## What you have to do
What appears from the first line of the records below through the line containing "(ctrlRegAddr .reset al) v" must be reproduced verbatim.

(Saved data entries)

※ ※ ※

/-- The transaction of an operation (30_encoding.md R64, R65, R68 to R71). -/
def encode : Instr → Transaction
  | .ctrlResetR obs al => portTransaction obs false (ctrlRegAddr .reset al) 0x00#8
  | .ctrlResetW obs al v => portTransaction obs true (ctrlRegAddr .reset al) v
  | .ctrlSpeedR obs al => portTransaction obs false (ctrlRegAddr .speed al) 0x00#8
  | .ctrlSpeedW obs al v => portTransaction obs true (ctrlRegAddr .speed al) v
  | .ctrlBattStatusR obs al => portTransaction obs false (ctrlRegAddr .battStatus al) 0x00#8
  | .ctrlBattStatusW obs al v => portTransaction obs true (ctrlRegAddr .battStatus al) v
  | .ctrlDevtypeR obs al => portTransaction obs false (ctrlRegAddr .devtype al) 0x00#8
  | .ctrlDevtypeW obs al v => portTransaction obs true (ctrlRegAddr .devtype al) v
  | .ctrlPowerModeR obs al => portTransaction obs false (ctrlRegAddr .powerMode al) 0x00#8
  | .ctrlPowerModeW obs al v => portTransaction obs true (ctrlRegAddr .powerMode al) v
  | .ctrlBattHsR obs al => portTransaction obs false (ctrlRegAddr .battHs al) 0x00#8
  | .ctrlBattHsW obs al v => portTransaction obs true (ctrlRegAddr .battHs al) v
  | .ctrlChargeR obs al => portTransaction obs false (ctrlRegAddr .charge al) 0x00#8
  | .ctrlChargeW obs al v => portTransaction obs true (ctrlRegAddr .charge al) v
  | .ctrlShutdownR obs al => portTransaction obs false (ctrlRegAddr .shutdown al) 0x00#8
  | .ctrlShutdownW obs al v => portTransaction obs true (ctrlRegAddr .shutdown al) v
  | .ctrlUsbMirrorR obs al => portTransaction obs false (ctrlRegAddr .usbMirror al) 0x00#8
  | .ctrlUsbMirrorW obs al v => portTransaction obs true (ctrlRegAddr .usbMirror al) v
  | .ctrlPriv0R obs al => portTransaction obs false (ctrlRegAddr .priv0 al) 0x00#8
  | .ctrlPriv0W obs al v => portTransaction obs true (ctrlRegAddr .priv0 al) v
  | .ctrlPriv1R obs al => portTransaction obs false (ctrlRegAddr .priv1 al) 0x00#8
  | .ctrlPriv1W obs al v => portTransaction obs true (ctrlRegAddr .priv1 al) v
  | .ctrlPriv2R obs al => portTransaction obs false (ctrlRegAddr .priv2 al) 0x00#8
  | .ctrlPriv2W obs al v => portTransaction obs true (ctrlRegAddr .priv2 al) v
  | .ctrlPstart0R obs al => portTransaction obs false (ctrlRegAddr .pstart0 al) 0x00#8
  | .ctrlPstart0W obs al v => portTransaction obs true (ctrlRegAddr .pstart0 al) v
  | .ctrlPstart1R obs al => portTransaction obs false (ctrlRegAddr .pstart1 al) 0x00#8
  | .ctrlPstart1W obs al v => portTransaction obs true (ctrlRegAddr .pstart1 al) v
  | .ctrlPstart2R obs al => portTransaction obs false (ctrlRegAddr .pstart2 al) 0x00#8
  | .ctrlPstart2W obs al v => portTransaction obs true (ctrlRegAddr .pstart2 al) v
  | .ctrlPend0R obs al => portTransaction obs false (ctrlRegAddr .pend0 al) 0x00#8
  | .ctrlPend0W obs al v => portTransaction obs true (ctrlRegAddr .pend0 al) v
  | .ctrlPend1R obs al => portTransaction obs false (ctrlRegAddr .pend1 al) 0x00#8
  | .ctrlPend1W obs al v => portTransaction obs true (ctrlRegAddr .pend1 al) v
  | .ctrlPend2R obs al => portTransaction obs false (ctrlRegAddr .pend2 al) 0x00#8
  | .ctrlPend2W obs al v => portTransaction obs true (ctrlRegAddr .pend2 al) v
  | .ctrlMiscR obs al => portTransaction obs false (ctrlRegAddr .misc al) 0x00#8
  | .ctrlMiscW obs al v => portTransaction obs true (ctrlRegAddr .misc al) v
  | .ctrlStack0R obs al => portTransaction obs false (ctrlRegAddr .stack0 al) 0x00#8
  | .ctrlStack0W obs al v => portTransaction obs true (ctrlRegAddr .stack0 al) v
  | .ctrlStack1R obs al => portTransaction obs false (ctrlRegAddr .stack1 al) 0x00#8
  | .ctrlStack1W obs al v => portTransaction obs true (ctrlRegAddr .stack1 al) v
  | .ctrlStack2R obs al => portTransaction obs false (ctrlRegAddr .stack2 al) 0x00#8
  | .ctrlStack2W obs al v => portTransaction obs true (ctrlRegAddr .stack2 al) v
  | .ctrlPstatusR obs al => portTransaction obs false (ctrlRegAddr .pstatus al) 0x00#8
  | .ctrlPstatusW obs al v => portTransaction obs true (ctrlRegAddr .pstatus al) v
  | .ctrlPackR obs al => portTransaction obs false (ctrlRegAddr .pack al) 0x00#8
  | .ctrlPackW obs al v => portTransaction obs true (ctrlRegAddr .pack al) v
  | .ctrlRawR obs al off => portTransaction obs false (ctrlAddr off al) 0x00#8
  | .ctrlRawW obs al off v => portTransaction obs true (ctrlAddr off al) v
  | .usbUsbstsR obs al lane => portTransaction obs false (usbRegAddr .usbsts lane al) 0x00#8
  | .usbUsbstsW obs al lane v => portTransaction obs true (usbRegAddr .usbsts lane al) v
  | .usbUsbintrR obs al lane => portTransaction obs false (usbRegAddr .usbintr lane al) 0x00#8
  | .usbUsbintrW obs al lane v => portTransaction obs true (usbRegAddr .usbintr lane al) v
  | .usbOtgisrR obs al lane => portTransaction obs false (usbRegAddr .otgisr lane al) 0x00#8
  | .usbOtgisrW obs al lane v => portTransaction obs true (usbRegAddr .otgisr lane al) v
  | .usbOtgierR obs al lane => portTransaction obs false (usbRegAddr .otgier lane al) 0x00#8
  | .usbOtgierW obs al lane v => portTransaction obs true (usbRegAddr .otgier lane al) v
  | .usbGisrR obs al lane => portTransaction obs false (usbRegAddr .gisr lane al) 0x00#8
  | .usbGisrW obs al lane v => portTransaction obs true (usbRegAddr .gisr lane al) v
  | .usbGmirR obs al lane => portTransaction obs false (usbRegAddr .gmir lane al) 0x00#8
  | .usbGmirW obs al lane v => portTransaction obs true (usbRegAddr .gmir lane al) v
  | .usbDcfesrR obs al lane => portTransaction obs false (usbRegAddr .dcfesr lane al) 0x00#8
  | .usbDcfesrW obs al lane v => portTransaction obs true (usbRegAddr .dcfesr lane al) v
  | .usbDmigrR obs al lane => portTransaction obs false (usbRegAddr .dmigr lane al) 0x00#8
  | .usbDmigrW obs al lane v => portTransaction obs true (usbRegAddr .dmigr lane al) v
  | .usbDmisg0R obs al lane => portTransaction obs false (usbRegAddr .dmisg0 lane al) 0x00#8
  | .usbDmisg0W obs al lane v => portTransaction obs true (usbRegAddr .dmisg0 lane al) v
  | .usbDmisg1R obs al lane => portTransaction obs false (usbRegAddr .dmisg1 lane al) 0x00#8
  | .usbDmisg1W obs al lane v => portTransaction obs true (usbRegAddr .dmisg1 lane al) v
  | .usbDmisg2R obs al lane => portTransaction obs false (usbRegAddr .dmisg2 lane al) 0x00#8
  | .usbDmisg2W obs al lane v => portTransaction obs true (usbRegAddr .dmisg2 lane al) v
  | .usbDigrR obs al lane => portTransaction obs false (usbRegAddr .digr lane al) 0x00#8
  | .usbDigrW obs al lane v => portTransaction obs true (usbRegAddr .digr lane al) v
  | .usbDisg0R obs al lane => portTransaction obs false (usbRegAddr .disg0 lane al) 0x00#8
  | .usbDisg0W obs al lane v => portTransaction obs true (usbRegAddr .disg0 lane al) v
  | .usbDisg1R obs al lane => portTransaction obs false (usbRegAddr .disg1 lane al) 0x00#8
  | .usbDisg1W obs al lane v => portTransaction obs true (usbRegAddr .disg1 lane al) v
  | .usbDisg2R obs al lane => portTransaction obs false (usbRegAddr .disg2 lane al) 0x00#8
  | .usbDisg2W obs al lane v => portTransaction obs true (usbRegAddr .disg2 lane al) v
  | .usbCxportR obs al lane => portTransaction obs false (usbRegAddr .cxport lane al) 0x00#8
  | .usbCxportW obs al lane v => portTransaction obs true (usbRegAddr .cxport lane al) v
  | .usbRawR obs al off => portTransaction obs false (usbAddr off al) 0x00#8
  | .usbRawW obs al off v => portTransaction obs true (usbAddr off al) v
  | .extR obs k l => portTransaction obs false (extAddr k l) 0x00#8
  | .extW obs k l v => portTransaction obs true (extAddr k l) v
  | .sbColdInit => sbTransaction .coldInit []
  | .sbGlobalReset => sbTransaction .globalReset []
  | .sbUsbReset => sbTransaction .usbReset []
  | .sbPrivCheck pc => sbTransaction .privCheck [.u24 pc]
  | .sbLatchViolation bits => sbTransaction .latchViolation [.u8 bits]
  | .sbSetBatteryLevel level => sbTransaction .setBatteryLevel [.nat (levelToNat level)]
  | .sbSetCharging b => sbTransaction .setCharging [.bool b]
  | .sbSetDebugConfig cfg => sbTransaction .setDebugConfig [.debugConfig cfg]
  | .sbUsbHostInt bits => sbTransaction .usbHostInt [.u8 bits]
  | .sbUsbOtgInt bits => sbTransaction .usbOtgInt [.u32 bits]
  | .sbUsbGrp0Int bits => sbTransaction .usbGrp0Int [.u8 bits]
  | .sbUsbGrp1Int bits => sbTransaction .usbGrp1Int [.u32 bits]
  | .sbUsbGrp2Int bits => sbTransaction .usbGrp2Int [.u16 bits]
  | .sbUsbSetup bytes => sbTransaction .usbSetup [.bytes bytes]
  | .sbUsbQueueSend buf len => sbTransaction .usbQueueSend [.ptr buf, .nat len]
  | .sbUsbServeIn => sbTransaction .usbServeIn []
  | .sbUsbStatusSummary => sbTransaction .usbStatusSummary []
  | .sbSnapshotSave => sbTransaction .snapshotSave []
  | .sbSnapshotRestore snap => sbTransaction .snapshotRestore [.snapshot snap]
  | .sbPowerState => sbTransaction .powerState []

※ ※ ※

## Exercise answer
/-- The transaction of an operation (30_encoding.md R64, R65, R68 to R71). -/
def encode : Instr → Transaction
  | .ctrlResetR obs al => portTransaction obs false (ctrlRegAddr .reset al) 0x00#8
  | .ctrlResetW obs al v => portTransaction obs true (ctrlRegAddr .reset al) v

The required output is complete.